Problem:
Your task is to copy the stretch of lines in the records below that begins with the line containing "i = .writeBit v" and ends with the line containing "theorem cmdMatchRom : Statement", exactly as written, with nothing added.

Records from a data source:
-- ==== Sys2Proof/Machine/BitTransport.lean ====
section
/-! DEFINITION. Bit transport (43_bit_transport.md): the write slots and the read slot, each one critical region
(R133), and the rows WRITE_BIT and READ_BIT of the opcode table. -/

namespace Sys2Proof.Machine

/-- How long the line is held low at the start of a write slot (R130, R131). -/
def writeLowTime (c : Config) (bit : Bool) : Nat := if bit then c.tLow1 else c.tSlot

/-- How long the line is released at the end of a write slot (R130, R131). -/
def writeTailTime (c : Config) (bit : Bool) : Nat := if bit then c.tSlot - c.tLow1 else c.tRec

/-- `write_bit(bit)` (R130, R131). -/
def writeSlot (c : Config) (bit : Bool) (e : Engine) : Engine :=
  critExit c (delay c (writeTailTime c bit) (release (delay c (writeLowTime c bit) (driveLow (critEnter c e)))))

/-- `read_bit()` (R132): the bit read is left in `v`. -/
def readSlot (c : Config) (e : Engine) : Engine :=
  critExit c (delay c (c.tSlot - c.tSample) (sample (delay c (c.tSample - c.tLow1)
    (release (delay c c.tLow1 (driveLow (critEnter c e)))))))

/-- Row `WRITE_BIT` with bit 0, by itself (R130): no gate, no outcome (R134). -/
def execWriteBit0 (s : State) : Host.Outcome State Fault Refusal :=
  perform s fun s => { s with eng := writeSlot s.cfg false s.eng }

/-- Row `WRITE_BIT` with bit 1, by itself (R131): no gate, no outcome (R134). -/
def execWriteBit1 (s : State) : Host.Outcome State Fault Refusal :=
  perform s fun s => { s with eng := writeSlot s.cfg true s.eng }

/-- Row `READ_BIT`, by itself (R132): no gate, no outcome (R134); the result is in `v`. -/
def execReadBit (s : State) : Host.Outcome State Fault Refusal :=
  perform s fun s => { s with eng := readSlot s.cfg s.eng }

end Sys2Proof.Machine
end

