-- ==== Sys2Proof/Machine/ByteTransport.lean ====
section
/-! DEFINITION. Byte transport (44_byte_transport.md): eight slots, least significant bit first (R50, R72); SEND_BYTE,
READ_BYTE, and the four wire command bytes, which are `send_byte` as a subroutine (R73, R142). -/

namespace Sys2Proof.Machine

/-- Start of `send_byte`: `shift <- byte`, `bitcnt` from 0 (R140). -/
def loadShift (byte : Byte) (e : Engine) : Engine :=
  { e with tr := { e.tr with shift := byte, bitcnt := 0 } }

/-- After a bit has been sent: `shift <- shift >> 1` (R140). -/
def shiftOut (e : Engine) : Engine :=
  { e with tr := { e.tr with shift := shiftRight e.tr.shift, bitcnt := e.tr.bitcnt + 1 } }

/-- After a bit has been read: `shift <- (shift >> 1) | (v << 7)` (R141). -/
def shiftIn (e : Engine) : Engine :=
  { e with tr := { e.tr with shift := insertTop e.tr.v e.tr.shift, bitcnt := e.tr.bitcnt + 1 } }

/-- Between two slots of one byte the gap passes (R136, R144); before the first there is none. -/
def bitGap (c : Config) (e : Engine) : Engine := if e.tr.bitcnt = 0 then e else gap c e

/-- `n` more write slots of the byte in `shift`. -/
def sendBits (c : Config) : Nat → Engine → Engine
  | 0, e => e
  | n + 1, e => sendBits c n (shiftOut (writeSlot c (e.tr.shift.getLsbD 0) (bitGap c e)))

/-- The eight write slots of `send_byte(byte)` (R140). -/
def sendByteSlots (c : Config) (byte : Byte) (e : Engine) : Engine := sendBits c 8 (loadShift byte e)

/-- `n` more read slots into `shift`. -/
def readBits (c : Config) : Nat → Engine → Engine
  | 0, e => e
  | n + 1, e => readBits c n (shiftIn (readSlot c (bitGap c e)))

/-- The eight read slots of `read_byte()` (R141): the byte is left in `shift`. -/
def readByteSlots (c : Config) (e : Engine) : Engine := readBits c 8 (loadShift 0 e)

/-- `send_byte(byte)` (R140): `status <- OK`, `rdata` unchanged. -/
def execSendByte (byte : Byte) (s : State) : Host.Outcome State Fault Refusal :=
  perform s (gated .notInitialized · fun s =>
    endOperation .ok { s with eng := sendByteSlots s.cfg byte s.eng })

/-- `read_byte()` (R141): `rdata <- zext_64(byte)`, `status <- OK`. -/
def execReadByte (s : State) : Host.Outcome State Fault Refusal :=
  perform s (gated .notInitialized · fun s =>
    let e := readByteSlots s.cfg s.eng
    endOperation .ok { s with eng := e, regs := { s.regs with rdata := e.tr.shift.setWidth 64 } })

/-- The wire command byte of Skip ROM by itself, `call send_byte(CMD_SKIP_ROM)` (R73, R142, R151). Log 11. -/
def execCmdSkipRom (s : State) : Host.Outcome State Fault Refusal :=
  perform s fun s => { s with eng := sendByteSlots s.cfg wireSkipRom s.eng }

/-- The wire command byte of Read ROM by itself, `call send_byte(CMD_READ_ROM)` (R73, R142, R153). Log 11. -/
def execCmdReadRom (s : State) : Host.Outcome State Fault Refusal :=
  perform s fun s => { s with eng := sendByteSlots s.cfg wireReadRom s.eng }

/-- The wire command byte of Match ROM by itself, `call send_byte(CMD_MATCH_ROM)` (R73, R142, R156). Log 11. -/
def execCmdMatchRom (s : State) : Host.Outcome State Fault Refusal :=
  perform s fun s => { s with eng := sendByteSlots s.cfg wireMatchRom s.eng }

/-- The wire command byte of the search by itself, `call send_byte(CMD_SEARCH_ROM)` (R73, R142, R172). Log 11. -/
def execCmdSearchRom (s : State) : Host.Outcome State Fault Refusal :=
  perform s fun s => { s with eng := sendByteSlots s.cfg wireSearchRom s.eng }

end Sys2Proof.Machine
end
...
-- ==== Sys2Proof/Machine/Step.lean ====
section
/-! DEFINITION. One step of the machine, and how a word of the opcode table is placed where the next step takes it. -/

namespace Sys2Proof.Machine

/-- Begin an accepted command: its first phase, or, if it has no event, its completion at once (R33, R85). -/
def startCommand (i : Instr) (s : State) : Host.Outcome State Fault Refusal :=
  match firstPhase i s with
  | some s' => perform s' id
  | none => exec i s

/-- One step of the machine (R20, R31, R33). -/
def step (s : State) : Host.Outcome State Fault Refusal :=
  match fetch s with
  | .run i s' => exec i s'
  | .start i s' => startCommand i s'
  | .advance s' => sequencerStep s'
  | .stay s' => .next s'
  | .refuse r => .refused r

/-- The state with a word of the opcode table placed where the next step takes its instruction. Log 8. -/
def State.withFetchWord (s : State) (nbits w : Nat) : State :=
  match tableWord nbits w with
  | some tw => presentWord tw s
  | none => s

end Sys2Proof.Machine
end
--
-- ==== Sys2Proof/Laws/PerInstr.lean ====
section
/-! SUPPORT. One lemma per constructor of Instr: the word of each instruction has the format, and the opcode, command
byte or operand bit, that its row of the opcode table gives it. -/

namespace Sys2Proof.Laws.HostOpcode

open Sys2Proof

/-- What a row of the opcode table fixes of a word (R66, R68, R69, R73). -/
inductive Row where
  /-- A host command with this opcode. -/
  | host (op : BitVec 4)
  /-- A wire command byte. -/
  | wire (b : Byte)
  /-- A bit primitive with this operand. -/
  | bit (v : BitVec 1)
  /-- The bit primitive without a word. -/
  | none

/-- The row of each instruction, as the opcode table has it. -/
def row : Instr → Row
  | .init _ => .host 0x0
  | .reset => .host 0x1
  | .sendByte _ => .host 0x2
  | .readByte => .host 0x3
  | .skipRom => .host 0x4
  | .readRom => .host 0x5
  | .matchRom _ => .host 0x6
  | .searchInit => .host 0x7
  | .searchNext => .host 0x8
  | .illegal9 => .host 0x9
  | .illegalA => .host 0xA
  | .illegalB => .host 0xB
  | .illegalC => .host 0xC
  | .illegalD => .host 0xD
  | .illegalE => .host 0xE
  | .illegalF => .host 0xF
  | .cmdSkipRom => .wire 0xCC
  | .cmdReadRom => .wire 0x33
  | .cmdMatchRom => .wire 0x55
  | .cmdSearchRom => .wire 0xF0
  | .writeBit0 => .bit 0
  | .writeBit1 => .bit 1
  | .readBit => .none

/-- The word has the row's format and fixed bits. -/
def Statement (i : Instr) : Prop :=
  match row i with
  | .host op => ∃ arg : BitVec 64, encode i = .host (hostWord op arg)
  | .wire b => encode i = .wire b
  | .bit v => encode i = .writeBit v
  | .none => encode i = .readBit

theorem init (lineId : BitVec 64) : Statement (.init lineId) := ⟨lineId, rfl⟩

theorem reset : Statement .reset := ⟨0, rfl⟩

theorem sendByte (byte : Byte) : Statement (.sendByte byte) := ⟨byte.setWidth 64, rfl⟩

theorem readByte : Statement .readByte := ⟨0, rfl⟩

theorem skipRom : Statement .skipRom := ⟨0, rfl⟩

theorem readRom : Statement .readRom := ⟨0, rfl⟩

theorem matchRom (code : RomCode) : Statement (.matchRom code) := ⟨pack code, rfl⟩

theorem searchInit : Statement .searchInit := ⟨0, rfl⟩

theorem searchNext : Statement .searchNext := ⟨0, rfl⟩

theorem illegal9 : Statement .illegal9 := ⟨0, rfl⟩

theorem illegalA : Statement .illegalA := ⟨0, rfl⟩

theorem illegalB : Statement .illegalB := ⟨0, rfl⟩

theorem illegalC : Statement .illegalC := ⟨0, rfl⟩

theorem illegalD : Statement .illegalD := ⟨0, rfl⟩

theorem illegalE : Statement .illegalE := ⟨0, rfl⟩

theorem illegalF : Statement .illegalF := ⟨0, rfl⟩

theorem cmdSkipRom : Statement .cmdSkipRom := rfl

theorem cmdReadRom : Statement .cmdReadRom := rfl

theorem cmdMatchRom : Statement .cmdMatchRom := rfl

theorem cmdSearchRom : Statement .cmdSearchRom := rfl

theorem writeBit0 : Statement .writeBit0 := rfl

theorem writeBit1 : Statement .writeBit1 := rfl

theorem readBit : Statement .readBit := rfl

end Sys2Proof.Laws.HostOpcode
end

Written solution:
  | .bit v => encode i = .writeBit v
  | .none => encode i = .readBit

theorem init (lineId : BitVec 64) : Statement (.init lineId) := ⟨lineId, rfl⟩

theorem reset : Statement .reset := ⟨0, rfl⟩

theorem sendByte (byte : Byte) : Statement (.sendByte byte) := ⟨byte.setWidth 64, rfl⟩

theorem readByte : Statement .readByte := ⟨0, rfl⟩

theorem skipRom : Statement .skipRom := ⟨0, rfl⟩

theorem readRom : Statement .readRom := ⟨0, rfl⟩

theorem matchRom (code : RomCode) : Statement (.matchRom code) := ⟨pack code, rfl⟩

theorem searchInit : Statement .searchInit := ⟨0, rfl⟩

theorem searchNext : Statement .searchNext := ⟨0, rfl⟩

theorem illegal9 : Statement .illegal9 := ⟨0, rfl⟩

theorem illegalA : Statement .illegalA := ⟨0, rfl⟩

theorem illegalB : Statement .illegalB := ⟨0, rfl⟩

theorem illegalC : Statement .illegalC := ⟨0, rfl⟩

theorem illegalD : Statement .illegalD := ⟨0, rfl⟩

theorem illegalE : Statement .illegalE := ⟨0, rfl⟩

theorem illegalF : Statement .illegalF := ⟨0, rfl⟩

theorem cmdSkipRom : Statement .cmdSkipRom := rfl

theorem cmdReadRom : Statement .cmdReadRom := rfl

theorem cmdMatchRom : Statement .cmdMatchRom := rfl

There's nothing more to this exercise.